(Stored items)
- - - -
/-- V-M5, V-M6, V-M8, V-M10, V-M10b, V-F6 -/
theorem test_lod_faults : haltsAt (unit 3 (-1) 0 468 469 []) 496 468 469 .illegalLevel (.level (-1)) = true ∧
    haltsAt (unit 3 0 (-2) 468 469 []) 496 468 469 .addressFault (.address .dataRead 470) = true ∧
    haltsAt (unit 3 0 469 468 469 []) 496 468 469 .addressFault (.address .dataRead (-1)) = true ∧
    haltsAt (unit 3 2 0 468 465 [(468, 480)]) 496 468 465 .addressFault (.address .dataRead 480) = true ∧
    haltsAt (unit 3 1 0 468 465 [(468, 480)]) 496 468 465 .addressFault (.address .dataRead 480) = true ∧
    haltsAt (unit 3 (-1) 469 0 0 []) 496 0 0 .illegalLevel (.level (-1)) = true := by decide

/-- V-M4, V-M13 -/
theorem test_sto : runsTo (unit 4 1 3 464 461 [(464, 468), (461, 7)]) 496 464 462 [(465, 7), (461, 7)] = true ∧
    runsTo (unit 4 0 3 468 465 [(465, 9)]) 496 468 466 [(465, 9)] = true := by decide

/-- V-M7, V-M11 -/
theorem test_sto_faults :
    haltsAt (unit 4 0 (-31) 468 465 [(465, 1)]) 496 468 465 .addressFault (.address .dataWrite 499) = true ∧
    haltsAt (unit 4 0 3 468 469 [(469, 6)]) 496 468 469 .addressFault (.address .regSP 470) = true := by decide

/-! ## Control transfer -/

/-- V-C1, V-C7, and by R22 and R120's pseudocode a CAL fetched from cells 2, 1, 0, which stores -1 (log 23) -/
theorem test_cal : runsTo (mach 481 468 465 [(481, 5), (479, 3)]) 496 464 465 [(464, 468), (463, 468), (462, 478)] = true ∧
    runsTo (unit 5 1 3 464 462 [(464, 468)]) 496 461 462 [(461, 468), (460, 464), (459, 496)] = true ∧
    runsTo (mach 2 468 465 [(2, 5), (0, 3)]) 496 464 465 [(464, 468), (463, 468), (462, -1)] = true := by decide

/-- V-C6, V-C12, V-C13 -/
theorem test_cal_faults : haltsAt (unit 5 0 3 5 2 []) 496 5 2 .addressFault (.address .dataWrite (-1)) = true ∧
    haltsAt (unit 5 0 (-1) 468 465 []) 496 468 465 .addressFault (.address .regPC 500) = true ∧
    haltsAt (unit 5 0 500 468 465 []) 496 468 465 .addressFault (.address .regPC (-1)) = true := by decide

/-- V-C2, V-C9 -/
theorem test_rtn : runsTo (unit 2 0 0 464 461 [(463, 468), (462, 478)]) 478 468 465 [] = true ∧
    runsTo (unit 2 0 0 468 465 []) 0 0 469 [] = true := by decide

/-- V-C8, V-C8b, V-C8c -/
theorem test_rtn_faults : haltsAt (unit 2 0 0 0 0 []) 496 0 0 .addressFault (.address .dataRead (-1)) = true ∧
    haltsAt (unit 2 0 0 1 0 []) 496 1 0 .addressFault (.address .dataRead (-1)) = true ∧
    haltsAt (unit 2 0 0 469 460 []) 496 469 460 .addressFault (.address .regSP 470) = true := by decide

/-- V-C3, V-C3b, V-C3c, V-C3d -/
theorem test_jmp : runsTo (unit 7 0 15 468 469 []) 484 468 469 [] = true ∧
    haltsAt (unit 7 0 500 468 469 []) 496 468 469 .addressFault (.address .regPC (-1)) = true ∧
    haltsAt (unit 7 0 (-1) 468 469 []) 496 468 469 .addressFault (.address .regPC 500) = true ∧
    runsTo (unit 7 0 499 468 469 []) 0 468 469 [] = true := by decide

/-- V-C4, V-C10 -/
theorem test_jpc : runsTo (unit 8 0 42 468 467 []) 457 468 468 [] = true ∧
    runsTo (unit 8 0 42 468 467 [(467, 3)]) 496 468 468 [(467, 3)] = true ∧
    runsTo (unit 8 0 42 468 467 [(467, -1)]) 496 468 468 [] = true ∧
    runsTo (unit 8 0 9999 468 467 [(467, 1)]) 496 468 468 [] = true := by decide

/-- V-C5, V-C10b -/
theorem test_jpc_faults : haltsAt (unit 8 0 42 468 469 []) 496 468 469 .addressFault (.address .regSP 470) = true ∧
    haltsAt (unit 8 0 9999 468 467 []) 496 468 467 .addressFault (.address .regPC (-9500)) = true := by decide

/-! ## System calls -/

/-- V-Y1, V-Y8 -/
theorem test_print : runsTo (unit 9 0 1 468 468 [(468, 8)]) 496 468 469 [] = true ∧
    emits (unit 9 0 1 468 468 [(468, 8)]) [.output (.print 8), .trace (.record ⟨.sys, 0, 1, 496, 468, 469, [⟨false, 0⟩]⟩)] = true ∧
    emits (unit 9 0 1 468 469 [(469, 4)]) [.diag (.fatal .addressFault (.address .regSP 470))] = true := by decide

/-- V-Y2 -/
theorem test_read : runsTo (unit 9 0 2 468 465 [] [.int 12]) 496 468 464 [(464, 12)] = true ∧
    holdsNext (step (unit 9 0 2 468 465 [] [.int 12])) (fun t => decide (t.inpos = 1 ∧ t.output = [.prompt])) = true := by decide

/-- V-Y3, V-Y4, V-Y7, and a number that fits no cell (R152) -/
theorem test_read_fails : haltsAt (unit 9 0 2 468 465 [(464, 99)] [.fail]) 496 468 464 .inputFault .none = true ∧
    haltsAt (unit 9 0 2 468 465 []) 496 468 464 .inputFault .none = true ∧
    emits (unit 9 0 2 468 465 []) [.output .prompt, .diag (.fatal .inputFault .none)] = true ∧
    haltsAt (unit 9 0 2 468 465 [] [.int 2147483648]) 496 468 464 .inputFault .none = true ∧
    emits (unit 9 0 2 0 0 [] [.int 5]) [.diag (.fatal .addressFault (.address .dataWrite (-1)))] = true := by decide

/-- V-Y5, V-Y5b -/
theorem test_halt : haltsAt (unit 9 5 3 468 469 []) 496 468 469 .halt .none = true ∧
    emits (unit 9 0 3 468 469 []) [.trace (.record ⟨.sys, 0, 3, 496, 468, 469, [⟨false, 0⟩]⟩)] = true := by decide

/-- V-Y6 -/
theorem test_sysInvalid : emits (unit 9 0 7 468 469 []) [.diag (.badSys 7),
      .trace (.record ⟨.sys, 0, 7, 496, 468, 469, [⟨false, 0⟩]⟩)] = true ∧
    runsTo (unit 9 0 (-3) 468 469 []) 496 468 469 [] = true := by decide

/-! ## Step and fetch -/

/-- V-F1, V-F1b, V-F1c -/
theorem test_illegal_opcode : haltsAt (unit 0 0 0 468 469 []) 496 468 469 .illegalOpcode (.opcode 0) = true ∧
    haltsAt (unit 10 0 0 468 469 []) 496 468 469 .illegalOpcode (.opcode 10) = true ∧
    haltsAt (unit (-1) 3 4 468 469 []) 496 468 469 .illegalOpcode (.opcode (-1)) = true := by decide

/-- V-F2, V-F2b, V-F2c, V-F2d -/
theorem test_fetch_low : haltsAt (mach 1 468 469 []) 1 468 469 .addressFault (.address .fetch (-1)) = true ∧
    haltsAt (mach 0 468 469 []) 0 468 469 .addressFault (.address .fetch (-1)) = true ∧
    runsTo (mach 2 468 469 [(2, 7)]) 499 468 469 [] = true ∧
    haltsAt (mach 2 468 469 [(2, 1), (0, 5)]) (-1) 468 469 .addressFault (.address .regPC (-1)) = true := by decide

/-- V-F4, V-F5, V-F5b -/
theorem test_fetch_anywhere : runsTo (mach 468 468 460 [(468, 1), (466, 9)]) 465 468 459 [(459, 9)] = true ∧
    haltsAt (mach 471 468 465 [(470, 3), (469, 33)]) 468 468 465 .illegalOpcode (.opcode 0) = true ∧
    runsTo (mach 470 468 465 [(470, 3), (468, 4)]) 467 468 464 [(464, 0)] = true := by decide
- - - -
◆ Task:
The lines from the start of the entries above through the line containing "theorem test_sto : runsTo" are the ones to return, please; copy them exactly and include both ends.

◆ Task solution:
/-- V-M5, V-M6, V-M8, V-M10, V-M10b, V-F6 -/
theorem test_lod_faults : haltsAt (unit 3 (-1) 0 468 469 []) 496 468 469 .illegalLevel (.level (-1)) = true ∧
    haltsAt (unit 3 0 (-2) 468 469 []) 496 468 469 .addressFault (.address .dataRead 470) = true ∧
    haltsAt (unit 3 0 469 468 469 []) 496 468 469 .addressFault (.address .dataRead (-1)) = true ∧
    haltsAt (unit 3 2 0 468 465 [(468, 480)]) 496 468 465 .addressFault (.address .dataRead 480) = true ∧
    haltsAt (unit 3 1 0 468 465 [(468, 480)]) 496 468 465 .addressFault (.address .dataRead 480) = true ∧
    haltsAt (unit 3 (-1) 469 0 0 []) 496 0 0 .illegalLevel (.level (-1)) = true := by decide

/-- V-M4, V-M13 -/
theorem test_sto : runsTo (unit 4 1 3 464 461 [(464, 468), (461, 7)]) 496 464 462 [(465, 7), (461, 7)] = true ∧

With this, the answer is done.